Во–первых, она служит ей естественной предпосылкой, — правда, не во времени, а, так сказать, в общей структуре. Во–вторых, она является целью коммунистической революции"4 (курсив мой. — И. Л.).
Это сказано Луначарским в 1926 г. в докладе "Ленин в его отношении к науке и искусству", посвященном годовщине смерти вождя. И это еще одно свидетельство отношения Ленина и его соратников к культуре как "цели коммунистической революции".
Но вот декабрь 1927 г. XV съезд ВКП(б). А. В. Луначарский возвращается из Женевы лишь через десять дней после начала съезда и 14 декабря выступает. Как же отличается это выступление от полных энтузиазма речей первых послереволюционных лет, когда надо было решать концептуальные вопросы и раскрывать возможности нового строя по созданию новой культуры!
В своем последнем выступлении на партийном съезде (на XVI съезде Анатолий Васильевич не выступал, хотя был его делегатом) Луначарский, отмечая интерес партии к "культурной стороне нашего строительства", говорил:
"Мы, работники Наркомпроса, давно указывали на абсолютную неразрывность культурного развития и развития хозяйственного, и с тех пор как провозглашен был лозунг индустриализации, ускорения темпа развития нашего хозяйства… мы стали указывать на опасность отставания культурного развития, которое в какой–то момент могло этот высокий темп задержать общей ли неподготовленностью массы, что подчеркивал много раз Ленин, или недостаточной и несвоевременной доставкой промышленности подходящего достаточно технически образованного персонала, т. е. рабочей силы"
(XV съезд Всесоюзной Коммунистической партии (б): Стенографический отчет. М.; Л., 1928. С.992. Курсив мой. — И. Л.).
Проблема четко сформулирована: отставание культуры — значит отставание экономики.
Нарком просвещения говорит о "недостатках положения на культурном фронте" и прежде всего о падении "роста наших школ–четырехлеток" как о симптоме в 1927 г. "полной приостановки роста школьной сети на местах". Местный бюджет не мог справиться со школьным строительством; под ударом оказалось и увеличение заработка учителей, принятое "центральной властью". Поэтому школы–четырехлетки приняли только 75% желающих, а школы "второй ступени" — около 80%, что вызывает "крайнее недовольство населения" (там же. С. 994).
Фраза эта очень важна для нас: "население", народ стремился в школы, а государство не повышало расходы на просвещение.
"Трагичным" называет Луначарский и несоответствие между "нашими возможностями и жаждой поступить на рабфак".
"Это совсем не поверхностное явление, это действительно настоящая трагедия.

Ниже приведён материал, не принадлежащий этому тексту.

/-! Words. -/

/-- 04 R112: FUNC, W and the registers of major 0x01 written out (03 R80, R94). -/
theorem test_word_scalar : decodeTableWord 32 0x04A10500 = some (.add 10 4 5 false) ∧
    decodeTableWord 32 (0x01 * 2 ^ 26 + 3 * 2 ^ 20 + 4 * 2 ^ 14 + 5 * 2 ^ 8 + 2 ^ 7 + 1) = some (.sub 3 4 5 true) ∧
    decodeTableWord 32 (0x01 * 2 ^ 26 + 3 * 2 ^ 20 + 4 * 2 ^ 14 + 5 * 2 ^ 8 + 29) = some (.sel 3 4 5) := by decide
/-- 14: the immediate forms of the three listings. -/
theorem test_word_immediate : decodeTableWord 32 0x24D00020 = some (.li 13 32) ∧
    decodeTableWord 32 0x0891FFFC = some (.addi 9 7 (-4)) ∧ decodeTableWord 32 0x2C824A80 = some (.lea 8 9 10 2 0) ∧
    decodeTableWord 32 0x18515001 = some (.shri 5 5 false 1) ∧ decodeTableWord 32 0x244FFFFF = some (.li 4 (-1)) := by decide
/-- 14 and 15: special-register accesses. -/
theorem test_word_special : decodeTableWord 32 0x38051811 = some (.csrw 0 20 0x811) ∧
    decodeTableWord 32 0x39500812 = some (.csrr 21 0x812) ∧ decodeTableWord 32 0x38049812 = some (.csrw 0 18 0x812) := by
  decide
/-- 14 and 15; 04 R125 to R130: control transfers. -/
theorem test_word_control : decodeTableWord 32 0x49963003 = some (.bru .ge 11 6 3) ∧
    decodeTableWord 32 0x448A07FB = some (.brl .ne 5 0 (-5)) ∧ decodeTableWord 32 0x40963004 = some (.br .ne 11 6 4) ∧
    decodeTableWord 32 0x4C000004 = some (.j 4) ∧ decodeTableWord 32 0x452277F8 = some (.brl .lt 17 14 (-8)) ∧
    decodeTableWord 32 0x422AB7FD = some (.br .ltn 21 22 (-3)) ∧ decodeTableWord 32 0x56000000 = some .ret ∧
    decodeTableWord 32 0x58414603 = some (.jtab 4 5 6 3) ∧ decodeTableWord 32 0x5C000F03 = some (.land 0xF03) := by decide
/-- 14: memory accesses and atomics. -/
theorem test_word_memory : decodeTableWord 32 0x80E03000 = some (.ld 14 0 .w3 false 0) ∧
    decodeTableWord 32 0x80602008 = some (.ld 6 0 .w2 false 8) ∧ decodeTableWord 32 0x8441E100 = some (.st 4 7 .w2 0x100) ∧
    decodeTableWord 32 0x94D2B008 = some (.str 13 10 .w3 8) ∧ decodeTableWord 32 0x9162B008 = some (.lda 22 10 .w3 false 8) ∧
    decodeTableWord 32 0x8972B000 = some (.ldg 23 10 .w3 false 0) ∧
    decodeTableWord 32 0x9CC28810 = some (.cas 12 10 8 false false false .system) ∧
    decodeTableWord 32 0x9C3105C8 = some (.cas 3 4 5 true true false .gang) ∧
    decodeTableWord 32 0x9861C0B0 = some (.amoAdd 6 7 false false true .device) := by decide
/-- 05: vector arithmetic, comparisons, reductions, permutations, functions, masks, moves and blocks. -/
theorem test_word_vector : decodeTableWord 32 0xA0400B06 = some (.vadd 2 0 1 3 .f32) ∧
    decodeTableWord 32 0xA9002106 = some (.vcmpLt 2 0 1 0 .f32) ∧ decodeTableWord 32 0xB0400006 = some (.vredSum 2 0 0 .f32) ∧
    decodeTableWord 32 0xB4400045 = some (.vpermSlideup 2 0 0 0 .w32 5) ∧
    decodeTableWord 32 0xB8400C06 = some (.vmathRsqrt 2 0 0 .f32) ∧ decodeTableWord 32 0xBC308400 = some (.mcnt 3 2) ∧
    decodeTableWord 32 0xBC440600 = some (.mset 4 2) ∧ decodeTableWord 32 0xC0400B00 = some (.vsel 2 0 1 3) ∧
    decodeTableWord 32 0xC4108007 = some (.vins 2 4 .w0 7) ∧ decodeTableWord 32 0xC5108809 = some (.vext 2 4 .w1 9) ∧
    decodeTableWord 32 0xC7108805 = some (.vscWr 2 4 5) := by decide
theorem test_word_block : decodeTableWord 32 0xC8200000 = some (.vblkBexp 1 0 0) ∧
    decodeTableWord 32 0xC8601020 = some (.vblkAnc 3 0 2 0) ∧ decodeTableWord 32 0xC8A40040 = some (.vblkUnanc 5 4 0) ∧
    decodeTableWord 32 0xC8400865 = some (.vblkPlpack 2 0 1 0 5) ∧ decodeTableWord 32 0xD0421602 = some (.vld 2 4 1 .f32 2) := by
  decide
/-- 06 and 15: the matrix operations. -/
theorem test_word_matrix : decodeTableWord 32 0xE1FDF800 = some (.mpush 15 7 63) ∧
    decodeTableWord 32 0xE81C1C00 = some (.macc 0 7 7) ∧ decodeTableWord 32 0xE8743000 = some (.macc 3 5 12) ∧
    decodeTableWord 32 0xEC2C1C00 = some (.mdrain 2 3 7) ∧ decodeTableWord 32 0xEE443000 = some (.mdrainz 4 1 12) ∧
    decodeTableWord 32 0xE5000000 = some (.mmode .bf16 0 false false) ∧
    decodeTableWord 32 0xE5550000 = some (.mmode .pni 5 false false) ∧
    decodeTableWord 32 0xE530C000 = some (.mmode .i8 0 true true) := by decide
/-- 07: engine commands. -/
theorem test_word_engine : decodeTableWord 32 0xF0041462 = some (.cpy 4 5 3 2) ∧
    decodeTableWord 32 0xF0440022 = some (.press 4 1 2) ∧ decodeTableWord 32 0xF0841420 = some (.stash 4 5 1) ∧
    decodeTableWord 32 0xF0C40002 = some (.fetch 4 2) ∧ decodeTableWord 32 0xF1040000 = some (.drop 4) ∧
    decodeTableWord 32 0xF1430060 = some (.send 12 3) ∧ decodeTableWord 32 0xF1841400 = some (.arm 4 5) ∧
    decodeTableWord 32 0xF1C41400 = some (.ctradd 4 5) ∧ decodeTableWord 32 0xF2041400 = some (.rmap 4 5) ∧
    decodeTableWord 32 0xF2440000 = some (.rflush 4) ∧ decodeTableWord 32 0xF2840000 = some (.rinv 4) := by decide
/-- 07, 14 and 15: rings, synchronisation and system functions. -/
theorem test_word_ring : decodeTableWord 32 0xF4080000 = some (.waitf 2) ∧ decodeTableWord 32 0xF4880000 = some (.rels 2) ∧
    decodeTableWord 32 0xF5040000 = some (.radv 1) ∧ decodeTableWord 32 0xF6010000 = some (.own 16) ∧
    decodeTableWord 32 0xF7044000 = some (.rinit 1 4) ∧ decodeTableWord 32 0x60000000 = some .sync ∧
    decodeTableWord 32 0x69800000 = some .endTask ∧ decodeTableWord 32 0 = some .nop := by decide
/-- 03 R82, R85, R98: a reserved field, a reserved major, a header's word and an event decode to nothing. -/
theorem test_word_refused : decodeTableWord 32 1 = none ∧ decodeTableWord 32 0x3C000000 = none ∧
    decodeTableWord 32 0xFC200000 = none ∧ decodeTableWord 32 0x04A10542 = none ∧ decodeTableWord 64 0 = none ∧
    encodeNat .stallStep = none := by decide
/-- 03 R82: each check of a slot in its order. -/
theorem test_slot_checks : (match decodeSlot 1 0xFC200000 0 with | .error f => f.cause == .headerMisplaced | _ => false) = true ∧
    (match decodeSlot 1 0x3C000000 0 with | .error f => f.cause == .illegalOpcode | _ => false) = true ∧
    (match decodeSlot 0 0x80E03000 0 with | .error f => f.cause == .slotIllegal | _ => false) = true ∧
    (match decodeSlot 1 0x04A10500 5 with | .error f => f.cause == .extUnused | _ => false) = true := by decide

/-! States for what follows. -/

/-- A context at supervisor privilege at place 0 of core 0, with a bundle of no-operations to issue next. -/
def here : State := State.reset.loadBundle (List.replicate 16 0)

/-- That context. -/
def hereCtx : Ctx := here.fctx

/-- The same state with some scalar registers written. -/
def withRegs (l : List (Nat × Word)) : State := l.foldl (fun s q => s.writeScalar 0 0 q.1 q.2) here

/-- The same state with its context, its core or its device changed. -/
def withCtx (f : Ctx → Ctx) : State := here.modCtx 0 0 f
def withCore (f : Core → Core) : State := here.modCore 0 f
def withDev (f : Dev → Dev) : State := here.modDev f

Это трагедия, что часть нашей молодежи, которая не останавливается перед самыми страшными затратами сил, перед риском своей жизнью, не говоря уже о здоровье, идет куда–то за знаниями и не получает их, между тем как при нормальных условиях эта драгоценность, эта человеческая энергия, пока не отшлифованная, неквалифицированная, которая жаждет квалификации, должна была бы быть с величайшей заботливостью введена в соответствующие берега" (там же).
И далее настойчивое разъяснение неразрывности связи просвещения с "хозяйством" в связи с пятилетним планом:
"Важны, велики вопросы о сырье, о топливе, об оборотных средствах, но не менее велик вопрос о человеке, начиная с инженера и кончая сколько–нибудь подготовленным для своих функций рабочим" (там же. С. 994–995).
Так начался открытый драматический конфликт между Наркомпросом с его стремлением готовить квалифицированных, грамотных рабочих для промышленного производства и гражданской деятельности и "хозяйственниками". Косность возобладала.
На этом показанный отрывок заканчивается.